Work to be completed: Each line in the records below, from the one that contains "rw [sum_finRange, sum_finRange];" to the one that contains "(02 R29). -/", should be reproduced exactly, the first and last included.

(Stored data)
┌────────

-- ==== Sys2Proof/Laws/Merge.lean ====
section
/-! SUPPORT. The invariant of the merging machinery (State.MergeOk) is kept by whatever leaves its parts alone and by every event at one stream context. -/

namespace Sys2Proof.Machine

/-! ## Sums over the streams -/

theorem sum_finRange (f : StreamIdx → Nat) : ((List.finRange 32).map f).sum = ∑ i, f i := (Fin.sum_univ_def f).symm

/-- Two families that differ at i only. -/
theorem sum_differ (f g : StreamIdx → Nat) (i : StreamIdx) (h : ∀ j, j ≠ i → g j = f j) :
    ((List.finRange 32).map g).sum + f i = ((List.finRange 32).map f).sum + g i := by
  rw [sum_finRange, sum_finRange, ← Finset.add_sum_erase _ f (Finset.mem_univ i), ← Finset.add_sum_erase _ g (Finset.mem_univ i)]
  have : ∑ j ∈ Finset.univ.erase i, g j = ∑ j ∈ Finset.univ.erase i, f j :=
    Finset.sum_congr rfl fun j hj => h j (Finset.ne_of_mem_erase hj)
  omega

theorem sum_le (f g : StreamIdx → Nat) (h : ∀ j, f j ≤ g j) : ((List.finRange 32).map f).sum ≤ ((List.finRange 32).map g).sum := by
  rw [sum_finRange, sum_finRange]; exact Finset.sum_le_sum fun j _ => h j

/-! ## Bounds -/

theorem inForce_wf {s : State} (h : s.RecordsOk) (i : StreamIdx) : (s.inForce i).wf = true := by
  unfold State.inForce
  split
  · cases hd : (s.stream i).drain with
    | none => exact h.1 i
    | some r => exact h.2.2.1 i r (by simp [hd])
  · exact h.1 i

/-- A stream holds at most W + T slots (02 R29). -/
theorem held_le_bound {cfg : StreamRecord} {s : Stream} (h : s.ShapeOk cfg) (hw : cfg.wf = true) :
    s.held ≤ if s.state = .off then 0 else cfg.window + cfg.trim := by
  have hwf := (wf_iff _).mp hw
  cases hs : s.state with
  | off => rw [(shape_off hs).mp h]; simp [Stream.toOff, Stream.reset, Stream.held]
  | acquire =>
    have := (shape_acquire hs).mp h
    simp [Stream.held, this]
    split <;> omega
  | stalled =>
    have := (shape_stalled hs).mp h
    simp [Stream.held, this]
  | draining =>
    obtain ⟨_, _, h3, h4, h5, h6, _⟩ := (shape_draining hs).mp h
    have := queueSlots_le s.queue
    simp [Stream.held, h3, h5, h6]
    omega
  | priming =>
    obtain ⟨_, h2, ⟨e, _, h4⟩, h5, _⟩ := (shape_playing (by rw [hs]; rfl)).mp h
    have := queueSlots_le s.queue
    have := window_length h4.1 h4.2
    have : (if s.jump.isSome then 1 else 0) ≤ 1 := by split <;> omega
    simp [Stream.held, h2]
    omega
  | running =>
    obtain ⟨_, h2, ⟨e, _, h4⟩, h5, _⟩ := (shape_playing (by rw [hs]; rfl)).mp h
    have := queueSlots_le s.queue
    have := window_length h4.1 h4.2
    have : (if s.jump.isSome then 1 else 0) ≤ 1 := by split <;> omega
    simp [Stream.held, h2]
    omega

/-- The store has room for every stream's bound: a stream that takes a slot finds one free (02 R31). -/
theorem ctx_good {s : State} (h : s.MergeOk) (i : StreamIdx) (hs : (s.stream i).state ≠ .off) : (s.ctx i).Good := by
  refine ⟨(h.1 i).1, inForce_wf h.2.1 i, ?_⟩
  have h1 := h.2.2.1
  have h2 := h.2.2.2
  have hle : ∀ j, (s.stream j).held ≤ s.slotBound j := fun j => held_le_bound (h.1 j).1 (inForce_wf h.2.1 j)
  have hd := sum_differ (fun j => (s.stream j).held) (fun j => if j = i then s.slotBound i else (s.stream j).held) i
    (fun j hj => by simp [hj])
  have hl := sum_le (fun j => if j = i then s.slotBound i else (s.stream j).held) s.slotBound (fun j => by
    by_cases hj : j = i
    · simp [hj]
    · simp only [hj, if_false]; exact hle j)
  have hb : s.slotBound i = (s.inForce i).window + (s.inForce i).trim := by simp [State.slotBound, hs]
  simp only [if_true] at hd
  simp only [State.heldSlots] at h1
  show (s.inForce i).window + (s.inForce i).trim ≤ s.free + (s.stream i).held
  omega

/-! ## Frames -/

/-- The parts that the invariant speaks of stay, the staged set too. -/
structure State.SameMerge (s t : State) : Prop where
  streams : t.streams = s.streams
  active : t.active = s.active
  free : t.free = s.free
  staged : t.session.map Session.staged = s.session.map Session.staged ∨ t.session = none

theorem State.SameMerge.refl (s : State) : s.SameMerge s := ⟨rfl, rfl, rfl, Or.inl rfl⟩

theorem State.SameMerge.trans {a b c : State} (h : a.SameMerge b) (k : b.SameMerge c) : a.SameMerge c := by
  refine ⟨k.streams.trans h.streams, k.active.trans h.active, k.free.trans h.free, ?_⟩
  rcases k.staged with h1 | h1
  · rcases h.staged with h2 | h2
    · exact Or.inl (h1.trans h2)
    · right
      rw [h2] at h1
      cases hc : c.session with
      | none => rfl
      | some e => rw [hc] at h1; simp at h1
  · exact Or.inr h1

theorem State.SameMerge.inForce {s t : State} (k : s.SameMerge t) (i : StreamIdx) : t.inForce i = s.inForce i := by
  unfold State.inForce State.stream
  rw [k.streams, k.active]

theorem State.SameMerge.stream {s t : State} (k : s.SameMerge t) (i : StreamIdx) : t.stream i = s.stream i := by
  simp only [State.stream, k.streams]

theorem State.SameMerge.ok {s t : State} (k : s.SameMerge t) (h : s.MergeOk) : t.MergeOk := by
  obtain ⟨h1, ⟨h2, h3, h4, h5⟩, h6, h7⟩ := h
  refine ⟨fun i => ?_, ⟨fun i => by rw [k.active]; exact h2 i, by rw [k.active]; exact h3,
    fun i => by rw [k.stream]; exact h4 i, ?_⟩, ?_, ?_⟩
  · rw [k.inForce, k.stream, k.active]; exact h1 i
  · intro e he
    rcases k.staged with hs | hs
    · have he' : t.session = some e := he
      rw [he'] at hs
      cases hse : s.session with
      | none => rw [hse] at hs; simp at hs
      | some e' =>
        rw [hse] at hs
        have : e.staged = e'.staged := by simpa using hs
        rw [this]
        exact h5 e' hse
    · rw [hs] at he; simp at he
  · simp only [State.heldSlots, k.stream, k.free]; exact h6
  · have : t.slotBound = s.slotBound := by
      funext i; simp only [State.slotBound, k.stream, k.inForce]
    rw [this]; exact h7

/-- A record update that names none of the invariant's parts. -/
theorem State.sameMerge_of {s t : State} (h1 : t.streams = s.streams) (h2 : t.active = s.active) (h3 : t.free = s.free)
    (h4 : t.session = s.session) : s.SameMerge t := ⟨h1, h2, h3, Or.inl (by rw [h4])⟩

/-! ## One event at one context -/

/-- The record in force after an event that keeps the context's class. -/
theorem inForce_put {s : State} {i : StreamIdx} {c : Ctx} {b : Block} (k : (s.ctx i).Kept c)
    (hlive : (s.active.record i).enable = (s.stream i).state.live) (hdr : c.s.state ≠ .off) :
    (s.put c b).inForce i = s.inForce i := by
  have hi : c.idx = i := k.idx
  have hst : (s.put c b).stream i = c.s := by subst hi; simp
  unfold State.inForce
  rw [hst]
  have hact : (s.put c b).active = s.active := rfl
  rw [hact]
  by_cases hd : c.s.state = .draining
  · have hk := k.drain hd
    have h1 : (s.stream i).state = .draining := hk.1
    have h2 : c.s.drain = (s.stream i).drain := hk.2
    simp [hd, h1, h2]
  · have hl : c.s.state.live = (s.stream i).state.live := k.live
    have h1 : (s.stream i).state ≠ .draining := by
      intro h1
      rw [h1] at hl
      cases hc : c.s.state <;> simp_all [StreamState.live]
    simp [hd, h1]

theorem put_other {s : State} {c : Ctx} {b : Block} {i j : StreamIdx} (hi : c.idx = i) (hj : j ≠ i) :
    (s.put c b).stream j = s.stream j ∧ (s.put c b).inForce j = s.inForce j := by
  have h1 : (s.put c b).stream j = s.stream j := by
    subst hi
    exact State.put_stream_ne s c b hj
  exact ⟨h1, by simp only [State.inForce, h1]; rfl⟩

/-- An event at one context that keeps its shape, class and slot balance keeps the invariant. -/
theorem put_mergeOk {s : State} {i : StreamIdx} {c : Ctx} {b : Block} (h : s.MergeOk) (k : (s.ctx i).Kept c) :
    (s.put c b).MergeOk := by
  have hi : c.idx = i := k.idx
  have hst : (s.put c b).stream i = c.s := by subst hi; simp
  have hlive : c.s.state.live = (s.stream i).state.live := k.live
  obtain ⟨h1, ⟨h2, h3, h4, h5⟩, h6, h7⟩ := h
  have hsh : c.s.ShapeOk (s.inForce i) := k.shape
  refine ⟨fun j => ?_, ⟨h2, h3, fun j r hr => ?_, h5⟩, ?_, ?_⟩
  · by_cases hj : j = i
    · subst hj
      rw [hst]
      refine ⟨?_, by rw [hlive]; exact (h1 j).2⟩
      by_cases hoff : c.s.state = .off
      · exact (shape_off hoff).mpr ((shape_off hoff).mp hsh)
      · rw [inForce_put k (h1 j).2 hoff]; exact hsh
    · obtain ⟨p1, p2⟩ := put_other (s := s) (c := c) (b := b) hi hj
      rw [p1, p2]; exact h1 j
  · by_cases hj : j = i
    · subst hj
      rw [hst] at hr
      have hdr : c.s.state = .draining := hsh.2.1.mp (by rw [Option.mem_def.mp hr]; rfl)
      have : c.s.drain = (s.stream j).drain := (k.drain hdr).2
      rw [this] at hr
      exact h4 j r hr
    · obtain ⟨p1, _⟩ := put_other (s := s) (c := c) (b := b) hi hj
      rw [p1] at hr; exact h4 j r hr
  · have hd := sum_differ (fun j => (s.stream j).held) (fun j => ((s.put c b).stream j).held) i
      (fun j hj => by simp only [(put_other (s := s) (c := c) (b := b) hi hj).1])
    rw [hst] at hd
    have ht : c.free + c.s.held = s.free + (s.stream i).held := k.total
    simp only [State.heldSlots] at h6 ⊢
    show c.free + _ = _
    omega
  · refine Nat.le_trans (sum_le _ s.slotBound fun j => ?_) h7
    by_cases hj : j = i
    · subst hj
      unfold State.slotBound
      rw [hst]
      by_cases hoff : c.s.state = .off
      · simp [hoff]
      · rw [inForce_put k (h1 j).2 hoff]
        have : (s.stream j).state ≠ .off := by
          intro h0
          rw [h0] at hlive
          cases hc : c.s.state with
          | off => exact hoff hc
          | draining =>
            have hkd : (s.stream j).state = .draining := (k.drain hc).1
            rw [hkd] at h0
            simp at h0
          | acquire => rw [hc] at hlive; simp [StreamState.live] at hlive
          | priming => rw [hc] at hlive; simp [StreamState.live] at hlive
          | running => rw [hc] at hlive; simp [StreamState.live] at hlive
          | stalled => rw [hc] at hlive; simp [StreamState.live] at hlive
        simp [hoff, this]
    · obtain ⟨p1, p2⟩ := put_other (s := s) (c := c) (b := b) hi hj
      simp only [State.slotBound, p1, p2]; exact Nat.le_refl _

end Sys2Proof.Machine
end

└────────

Reply to the task:
  rw [sum_finRange, sum_finRange]; exact Finset.sum_le_sum fun j _ => h j

/-! ## Bounds -/

theorem inForce_wf {s : State} (h : s.RecordsOk) (i : StreamIdx) : (s.inForce i).wf = true := by
  unfold State.inForce
  split
  · cases hd : (s.stream i).drain with
    | none => exact h.1 i
    | some r => exact h.2.2.1 i r (by simp [hd])
  · exact h.1 i

/-- A stream holds at most W + T slots (02 R29). -/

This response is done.